Your instructions: If a line in the data below contains the word "hidden", copy it out.

Supplied records:
/-- The pixel path and the feeds (R264, R281, R466). -/
def rowsPixel : List Row := [
  single 0x3500 0 ((scalar tyU32 byCtrlBench (wordOf SC_PGCFG)).kept 0x00400F00),
  single 0x3500 1 ((scalar tyU32 byCtrlBench (wordOf SC_PGTIME)).kept 0x00500000),
  single 0x3500 2 ((scalar tyU8 byCtrlBench (.fields [⟨SC_PGCTL_CH4, 0⟩, ⟨SC_PGCTL_ROWMODE, 1⟩])).kept 0),
  single 0x3500 3 ((scalar tyU16 byCtrlBench (one SC_PGGAIN_GAIN)).kept 0xFFFF),
  single 0x3500 4 ((scalar tyU8 byCtrlBench (one SC_PGGAIN_DBITS)).kept 0),
  single 0x3501 0 ((sized tyDomain 6144 byCtrlBench (.special .portMap)).kept 0),
  single 0x3502 0 (scalar tyU8 byCtrlHouse (one SC_PGCTL_RUN)),
  single 0x3503 0 (scalar tyU32 byNone (wordOf SC_PGSTAT)).served,
  single 0x3503 1 (scalar tyU32 byNone (one SC_PGSLOT_TP)).served,
  single 0x3510 0 ((scalar tyU8 byCtrlBench (one SC_OWNCTL_TIEWIN)).kept 0),
  single 0x3510 1 (scalar tyU8 byNone (one ⟨SC_OWNSTAT, 7, 0⟩)).served,
  single 0x3510 2 ((scalar tyU8 byCtrlBench (one SC_TWREL_FATREL)).kept 0x1F),
  { index := 0x3600, first := 0, count := 1,
    entry := fun _ => (scalar tyU8 byCtrlBench (.fields [⟨SC_FEEDCTL_NFEED, 0⟩, ⟨SC_FEEDCTL_WINEN, 4⟩])).kept 0 },
  { index := 0x3601, first := 0, count := 4,
    entry := fun n => (sized tyBlob 12 byCtrlBench (registers 4 [SC_FEEDSTART n, SC_FEEDEND n, SC_FEEDFLIP n])).kept 0 },
  single 0x3602 0 (scalar tyU32 byNone (wordOf SC_FEEDSTAT)).served,
  { index := 0x3602, first := 1, count := 4, entry := fun n => (scalar tyU32 byNone (wordOf (SC_FEEDCYC n))).served },
  single 0x4000 0 (scalar tyU8 byCtrl (one SC_CALCTL_EN)),
  { index := 0x4001, first := 0, count := 16, entry := fun n => scalar tyU32 byCtrl (wordOf (SC_CALBASE (n / 4) (n % 4))) },
  { index := 0x4002, first := 0, count := 4, entry := fun n => scalar tyU32 byCtrl (wordOf (SC_CALPITCH n)) },
  single 0x4003 0 ((sized tyBlob 384 byCtrlBench (.fields offsetPieces)).kept 0),
  single 0x4004 0 ((sized tyBlob 8 byCtrlBench (registers 4 [SC_WEXT0, SC_WEXT1])).kept 0),
  single 0x4005 0 (scalar tyU32 byNone (wordOf SC_CALSTAT)).served]

/-- Audio (R494). -/
def rowsAudio : List Row := [
  single 0x5000 0 ((scalar tyU8 byCtrlBench (one ⟨AU_CTL, 5, 0⟩)).kept 0x04),
  single 0x5000 1 ((scalar tyU16 byCtrlBench (one AU_D96NS_NS)).kept 0x07D0),
  single 0x5001 0 ((sized tyBlob 512 byCtrlBench (registers 2 ((List.range 256).map AU_DLAW))).kept
    (leNat ((List.range 256).flatMap fun _ => leBytes 2 0x8000))),
  single 0x5001 1 ((scalar tyU8 byCtrlBench (one AU_DIST_DSHIFT)).kept 0),
  { index := 0x5002, first := 0, count := 8,
    entry := fun n => (scalar tyU64 byCtrlBench (registers 4 [AU_OUTG n, AU_OUT n])).kept 0x8000 },
  single 0x5003 0 (scalar tyU32 byNone (wordOf AU_STAT)).served,
  single 0x5003 1 (scalar tyU32 byNone (wordOf AU_CNT)).served]

/-- The weave and twins (R439, R466). -/
def rowsWeave : List Row := [
  single 0x6000 0 (scalar tyU16 byNone (one ⟨WV_ID, 15, 0⟩)).served,
  single 0x6000 1 (scalar tyU32 byCtrlBench (wordOf WV_POS)).served,
  single 0x6000 2 (scalar tyU32 byNone (wordOf WV_GEPOCH)).served,
  { index := 0x6001, first := 0, count := 7, entry := fun n => (scalar tyU32 byNone (wordOf (WV_PORTSTAT n))).served },
  { index := 0x6002, first := 0, count := 7, entry := fun n => (scalar tyU32 byNone (wordOf (WV_PORTERR n))).served },
  single 0x6003 0 (scalar tyU32 byNone (wordOf WV_FWDCNT)).served,
  single 0x6003 1 (scalar tyU32 byNone (wordOf WV_ENGCNT)).served,
  single 0x6010 0 ((scalar tyU8 byBench (.fields [⟨WV_PORTCFG_EGR 4, 0⟩, ⟨WV_PORTCFG_EGR 5, 1⟩])).kept 0),
  single 0x6010 1 ((scalar tyU8 byCtrlBench (.fields ((List.range 7).map fun n => ⟨WV_PORTCFG_EN n, n⟩))).kept 0x7F),
  single 0x6010 2 ((scalar tyU16 byCtrlBench (one WV_CTL_HOPLIM)).kept 0x3FF),
  single 0x6020 0 (scalar tyU32 byNone (wordOf WV_TWSTAT)).served,
  single 0x6020 1 (scalar tyU32 byNone (wordOf WV_TWCNT)).served,
  single 0x6021 0 (scalar tyU8 byCtrlBench (.special .twinCommand)),
  single 0x6022 0 ((scalar tyU8 byCtrlBench (one WV_TWCTL_MMFRAMES)).kept 3),
  single 0x6022 1 ((scalar tyU8 byCtrlBench (one WV_TWCTL_PATCHTIME)).kept 0x32),
  single 0x6022 2 ((scalar tyU32 byCtrlBench (wordOf WV_TWPLOG)).kept 0)]

/-- An entry that no class reads (R544). -/
def Entry.hidden (e : Entry) : Entry := { e with read := byNone }

/-- Security, power, pads and supply (R544, R569). -/
def rowsIsland : List Row := [
  single 0x7000 0 (scalar tyU8 byNone (.fields [⟨SEC_STAT_STATE, 0⟩, ⟨SEC_STAT_DEBUG, 2⟩])).served,
  single 0x7000 1 (scalar tyU8 byCtrlBenchHouse (.special .guardClear)).served,
  single 0x7000 2 (scalar tyU8 byBench (.special .sealClear)).served,
  single 0x7000 3 (scalar tyU16 byNone (.fields [⟨SEC_STAT_ACTIVE, 0⟩, ⟨SEC_STAT_LATCHED, 8⟩])).served,
  single 0x7001 0 ((scalar tyU16 byCtrlBench (one SEC_ALMCFG_LEVEL)).kept 0x0559),
  single 0x7001 1 ((scalar tyU8 byCtrlBench (one SEC_UNLK_LIMIT)).kept 0x03),
  single 0x7001 2 ((scalar tyU8 byCtrlBench (one SEC_UNLK_LEASE)).kept 0x3C),
  single 0x7002 0 (scalar tyU8 byNone (one SEC_STAT_DEBUG)).served,
  single 0x7002 1 { sized tyBlob 32 byNone (.special .nonce) with read := byBench },
  single 0x7002 2 (sized tyBlob 129 byBench (.special .token)).hidden,
  single 0x7002 3 (scalar tyU8 byBench (.special .debugClose)),
  single 0x7003 0 (sized tyBlob 32 byBench (.special (.fuse 0))),
  single 0x7003 1 (sized tyBlob 32 byBench (.special (.fuse 1))),
  single 0x7003 2 (sized tyBlob 32 byNone (.special (.fuse 2))),
  single 0x7003 3 (sized tyBlob 32 byNone (.special (.fuse 3))),
  single 0x7004 0 (sized tyBlob 64 byNone (.special .modulePublic)),
  single 0x7004 1 (sized tyBlob 64 byCtrlBench (.special .controllerKey)).hidden,
  { index := 0x7010, first := 0, count := 32,
    entry := fun n => (sized tyBlob 40 byCtrlBench (.special (.contentKey n))).hidden },
  single 0x7011 0 ((sized tyBlob 40 byCtrlBench (.special .sealKey)).hidden.kept 0),
  single 0x7012 0 (scalar tyU32 byNone (wordOf SEC_KEYST)),
  single 0x7020 0 (scalar tyU8 byCtrlBenchHouse (.special .powerState)),
  single 0x7020 1 (scalar tyU16 byNone (one ⟨HS_PWRSTAT, 15, 0⟩)).served,
  single 0x7020 2 (scalar tyU32 byCtrlBench (one HS_ISLTMR_SECONDS)),
  single 0x7030 0 ((scalar tyU32 byCtrlBench (wordOf PAD_EGSEL)).kept 0x010000FF),
  single 0x7031 0 ((sized tyDomain 2064 byCtrlBench (.special .padMap)).kept 0),
  single 0x7031 1 ((scalar tyU8 byCtrlBench (one ⟨PAD_MUXEN, 3, 0⟩)).kept 0),
  single 0x7032 0 (scalar tyU32 byNone (wordOf HS_SUPPLY)).served,
  single 0x7032 1 (scalar tyU32 byNone (wordOf HS_THERM)).served]

/-- Recorder, results, interrupts and memory protection (R378, R399, R517, R589). -/
def rowsRecord : List Row := [
  single 0x8000 0 (scalar tyU64 byNone (.special .recTotal)).served,
  single 0x8000 1 (scalar tyU16 byNone (.special .recPinned)).served,
  single 0x8000 2 (scalar tyU32 byNone (wordOf HS_RECCNT)).served,
  single 0x8000 3 (scalar tyU64 byNone (.special .recFirst)).served,
  single 0x8001 0 (sized tyDomain 16384 byNone (.special .pinnedRecords)).served,
  single 0x8001 1 (sized tyDomain 245760 byNone (.special .generalRecords)).served,
  single 0x8002 0 (scalar tyU8 byCtrlBench (.special .recClear)),
  single 0x8010 0 (scalar tyU64 byCtrlBench (.special .calendar)),
  single 0x8010 1 { scalar tyU8 byCtrlBenchHouse (one HS_RECCTL_TMODE) with dflt := 1 },
  single 0x8011 0 (scalar tyU32 byNone (.special .opsec)).served,
  single 0x8011 1 (scalar tyU32 byNone (.special .pcyc)).served,
  resultRow 0x8020 tyBlob 56 .sealing,
  { index := 0x8030, first := 0, count := 4, entry := fun n => scalar tyU64 byNone (.special (.perf n)) },
  { index := 0x8100, first := 0, count := 8, entry := fun n => (scalar tyU32 byNone (wordOf (HIC_PEND n))).served },
  single 0x8100 8 (scalar tyU32 byNone (wordOf HIC_WAKELAT)).served,
  single 0x8100 9 (scalar tyU16 byNone (one HIC_STAT_MERGED)).served,
  { index := 0x8101, first := 0, count := 32, entry := fun n => scalar tyU32 byNone (wordOf (DMA_CHSTAT n)) },
  single 0x8200 0 (scalar tyU32 byNone (wordOf HS_CECNT)).served,
  single 0x8200 1 (scalar tyU32 byNone (wordOf SC_ECCCNT)).served,
  single 0x8200 2 (scalar tyU32 byNone (wordOf SC_ECCCONC)).served,
  single 0x8200 3 (scalar tyU8 byNone (.fields [⟨SC_ECCSTAT_FATAL, 0⟩, ⟨SC_ECCSTAT_CRUN, 4⟩])).served,
  single 0x8201 0 ((scalar tyU8 byCtrlBench (one SC_ECCCTL_CTHR)).kept 1),
  single 0x8201 1 ((scalar tyU8 byCtrlBench (one SC_ECCCTL_CFRAMES)).kept 3),
  single 0x8210 0 ((sized tyDomain 8192 byBench (.special .repairTable)).kept 0),
  { resultRow 0x8300 tyU32 4 .storeCheck with entry := fun n => ((resultRow 0x8300 tyU32 4 .storeCheck).entry n).served },
  single 0x8301 0 (scalar tyU32 byNone (wordOf HS_ODCNT)).served]

/-- The dictionary. -/
def dictRows : List Row :=
  rowsModule ++ rowsBeam ++ rowsComposition ++ rowsScene ++ rowsPixel ++ rowsAudio ++ rowsWeave ++ rowsIsland ++ rowsRecord

/-! ### Finding an entry -/

/-- The firmware entries of R497. -/
def isFirmwareIndex (index : Nat) : Bool := 1 ≤ index / 0x1000 && index / 0x1000 ≤ 9 && 0xF00 ≤ index % 0x1000

/-- The entry at an index and subindex. -/
def entryAt (index sub : Nat) : Option Entry :=
  (dictRows.find? fun r => r.index = index && r.first ≤ sub && sub < r.first + r.count).map fun r => r.entry (sub - r.first)

/-- A register is present in a variant. -/
def addressPresent (v : Variant) (a : Nat) : Bool :=
  match regSpecAt a with
  | none => false
  | some (r, idx) => registerPresent v r idx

Response:
def Entry.hidden (e : Entry) : Entry := { e with read := byNone }
  single 0x7002 2 (sized tyBlob 129 byBench (.special .token)).hidden,
  single 0x7004 1 (sized tyBlob 64 byCtrlBench (.special .controllerKey)).hidden,
    entry := fun n => (sized tyBlob 40 byCtrlBench (.special (.contentKey n))).hidden },
  single 0x7011 0 ((sized tyBlob 40 byCtrlBench (.special .sealKey)).hidden.kept 0),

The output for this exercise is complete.